/-- The first of checks 1 to 9 of R737 that a message fails. -/
def gCheck (s : State) (b : Bytes) : Option GBad :=
  let h := gHead b
  let cmd := leAt h 1 1
  let flags := leAt h 2 1
  let body := gBody b
  let trailer := cut b (17 + body.length) 64
  let withTrailer := flags.testBit 1
  if leAt h 0 1 ≠ 1 ∨ flags.testBit 0 ∨ cmd < 1 ∨ cmd > 0x0C then some (gFormat, 0)
  else if !zeroAt h 5 1 ∨ !zeroAt h 10 2 ∨ flags ≥ 4 then some (gReserved, 0)
  else if b.length ≠ 17 + leAt h 6 2 + (if withTrailer then 64 else 0) ∨ !gLengthOk cmd body then some (gLength, 0)
  else if !gAllowed s cmd body then some (gDenied, 0)
  else if gNeedsMain cmd ∧ !s.pow.mainUp then some (gOff, 0)
  else if !gTrailer cmd then none
  else if !withTrailer then some (gAuth, 0)
  else match heldKey s 1 with
    | none => some (gUnusable, 0)
    | some key =>
      if trailer.take 16 ≠ nonceBytes s then some (gStale, 0)
      else if bvBytes (Config.hmac384 key (h ++ body ++ trailer.take 16 ++ leBytes 8 s.pow.unit.toNat)) ≠ trailer.drop 16 then some (gAuth, 0)
      else none

/-- Does a request reach check 9, which consumes the nonce (R738)? -/
def gReaches9 (b : Bytes) (r : Option GBad) : Bool :=
  gTrailer (leAt (gHead b) 1 1) && (r.isNone || (r == some (gAuth, 0) && (leAt (gHead b) 2 1).testBit 1))

/-- An AUTH_FAILED answer: recorded (R749), and the sixteenth within 1 s sets alert cause 8 (R731). -/
def authFailed (s : State) (cmd nonce : Nat) : State :=
  let times := (s.mgt.authTimes ++ [s.time.clk]).filter fun t => decide (s.time.clk - t < 1000000)
  let s := append s (.serge .g) 2 0x0206 0 (leBytes 1 cmd ++ zeros 3 ++ leBytes 8 nonce)
  let s := s.onMgt fun m => { m with authTimes := times.drop (times.length - 16) }
  s.when (decide (times.length ≥ 16)) (mgtAlert · 8)

/-- What a command does past R737: the failed body check, or the new state and the response body, which goes out unless the request now waits. -/
abbrev GEffect := State → Bytes → Except GBad (State × Bytes)

/-- Core G handles the request in hand when it is `msg` and its command is `cmd`; one whose command is not defined fails check 1 under any row. -/
def graward (cmd : Nat) (f : GEffect) (msg : Bytes) (s : State) : State :=
  match s.mgt.rx with
  | m :: _ =>
    let c := leAt (gHead msg) 1 1
    if !gServes s || m.bytes != msg || leAt msg 0 1 != 0x7F || (c != cmd && decide (1 ≤ c ∧ c ≤ 0x0C)) then s
    else
      let r := gCheck s msg
      let nonce := s.mgt.nonce
      -- a message that needs the main die wakes it from KEEP (15 R811)
      let s := s.when (r == some (gOff, 0) && s.pow.state == .keep) (ring · .wake)
      let s := (takeMsg s m).when (gReaches9 msg r) fun s => s.onMgt fun x => { x with nonce := x.nonce + 1 }
      match r with
      | some e => gReply (s.when (e.1 == gAuth) (authFailed · c nonce)) m e.1 e.2 []
      | none =>
        match f s (gBody msg) with
        | .error e => gReply s m e.1 e.2 []
        | .ok (t, body) => if t.mgt.proposals.length > s.mgt.proposals.length then t else gReply t m 0 0 body
  | [] => s

/-! ### Identity, health, telemetry, units, twin (R741-R746) -/

/-- GET_IDENTITY (R741, 10 R576). -/
def execGetIdentity (msg : Bytes) (s : State) : Result :=
  done (graward 0x01 (fun s _ => .ok (s, identityBlock s ++ if lifecycle s = 1 ∨ lifecycle s = 4 then offerBytes s else [])) msg s)

/-- TMP_STATUS (13 R722). -/
def tmpStatus (s : State) : BitVec 32 :=
  let b := fun (x : Bool) (n : Nat) => if x then 2 ^ n else 0
  BitVec.ofNat 32 (levelNow s + b s.tmp.inForce 2 + b (s.tmp.cleared && respInForce s) 3 + b s.tmp.restarting 4 + b s.tmp.bootHeld 5 + b s.tmp.withdrawn 6
    + s.tmp.sensor.toNat * 256)

/-- The power state GET_HEALTH shows (R742). -/
def healthState (s : State) : Nat :=
  if s.pow.safe then 5
  else match s.pow.state with
    | .doze => 1
    | .nap => 2
    | .keep => 3
    | _ => if s.pow.mainUp && decide (s.pow.bootStep ≥ 12) then 0 else 4

/-- GET_HEALTH (R742). -/
def healthBytes (s : State) : Bytes :=
  let b := fun (x : Bool) (n : Nat) => if x then 2 ^ n else 0
  let dev := if s.pow.mainRuns = 0 then 0 else if s.pow.mainUp then (devStatus s).toNat else s.mgt.devStatus.toNat
  nonceBytes s ++ leBytes 4 dev ++ leBytes 4 s.mgt.alert.toNat ++ leBytes 4 (tmpStatus s).toNat ++ leBytes 1 (healthState s)
    ++ leBytes 1 (b s.pow.mainUp 0 + b (heldKey s 1).isSome 1 + b s.store.stale 2 + b s.mgt.committed 3) ++ zeros 2

def execGetHealth (msg : Bytes) (s : State) : Result := done (graward 0x02 (fun s _ => .ok (s, healthBytes s)) msg s)

/-- GET_TELEMETRY (R743, R744). -/
def telemetry (s : State) (b : Bytes) : Except GBad (State × Bytes) :=
  let space := leAt b 0 1
  let first := leAt b 2 2
  let n := leAt b 4 2
  if !zeroAt b 1 1 then .error (gReserved, detSub 1)
  else if !zeroAt b 6 2 then .error (gReserved, detSub 6)
  else if space > 1 then .error (gFormat, detSub 0)
  else if n < 1 ∨ n > 64 then .error (gFormat, detSub 4)
  else if space = 0 then
    if first % 8 ≠ 0 ∨ first + 8 * n > 0x1000 then .error (gFormat, detSub 2)
    else
      let age := match s.mgt.copyAt with | some t => min 0xFFFFFFFE ((s.time.clk - t) / 1000) | none => 0xFFFFFFFF
      .ok (s, leBytes 4 age ++ zeros 4 ++ (List.range n).flatMap fun i => leBytes 8 (tget 0 s.mgt.copy (0x4000 + first + 8 * i)).toNat)
  else if first + n > 512 then .error (gFormat, detSub 2)
  else .ok (s, zeros 8 ++ (List.range n).flatMap fun i => leBytes 8 (hotGet s (first + i)).toNat)

def execGetTelemetry (msg : Bytes) (s : State) : Result := done (graward 0x03 telemetry msg s)

/-- GET_UNIT_TABLE (R745): live while the main die runs and the copy matches its table. -/
def unitTableBytes (s : State) : Bytes :=
  let ent := fun (t : Tbl UnitEnt) (u : Nat) => let e := tget {} t u; (e.st, e.lanes, e.reason)
  let live := s.pow.mainUp && s.unit.version == s.unit.gateVersion && (List.range 128).all fun u => ent s.unit.tbl u == ent s.unit.gate u
  leBytes 8 s.unit.gateVersion ++ leBytes 1 (if live then 1 else 0) ++ zeros 7
    ++ (List.range 128).flatMap fun u =>
      let e := tget {} s.unit.gate u
      leBytes 1 (ustCode e.st + 8 * e.lanes.toNat) ++ [e.reason]

def execGetUnitTable (msg : Bytes) (s : State) : Result := done (graward 0x04 (fun s _ => .ok (s, unitTableBytes s)) msg s)

/-- TWIN_STATUS (R746). -/
def execTwinStatus (msg : Bytes) (s : State) : Result :=
  done (graward 0x0C (fun s _ => .ok (s, if s.pow.mainUp then twinBytes s true else fit 32 s.mgt.twinLast)) msg s)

++++++

▶ [Aim of the task] Return only the lines between the one holding "else if bvBytes" and the one holding "def gReaches9 (b", inclusive, exactly as they appear above.

▶ [Written response]
      else if bvBytes (Config.hmac384 key (h ++ body ++ trailer.take 16 ++ leBytes 8 s.pow.unit.toNat)) ≠ trailer.drop 16 then some (gAuth, 0)
      else none

/-- Does a request reach check 9, which consumes the nonce (R738)? -/
def gReaches9 (b : Bytes) (r : Option GBad) : Bool :=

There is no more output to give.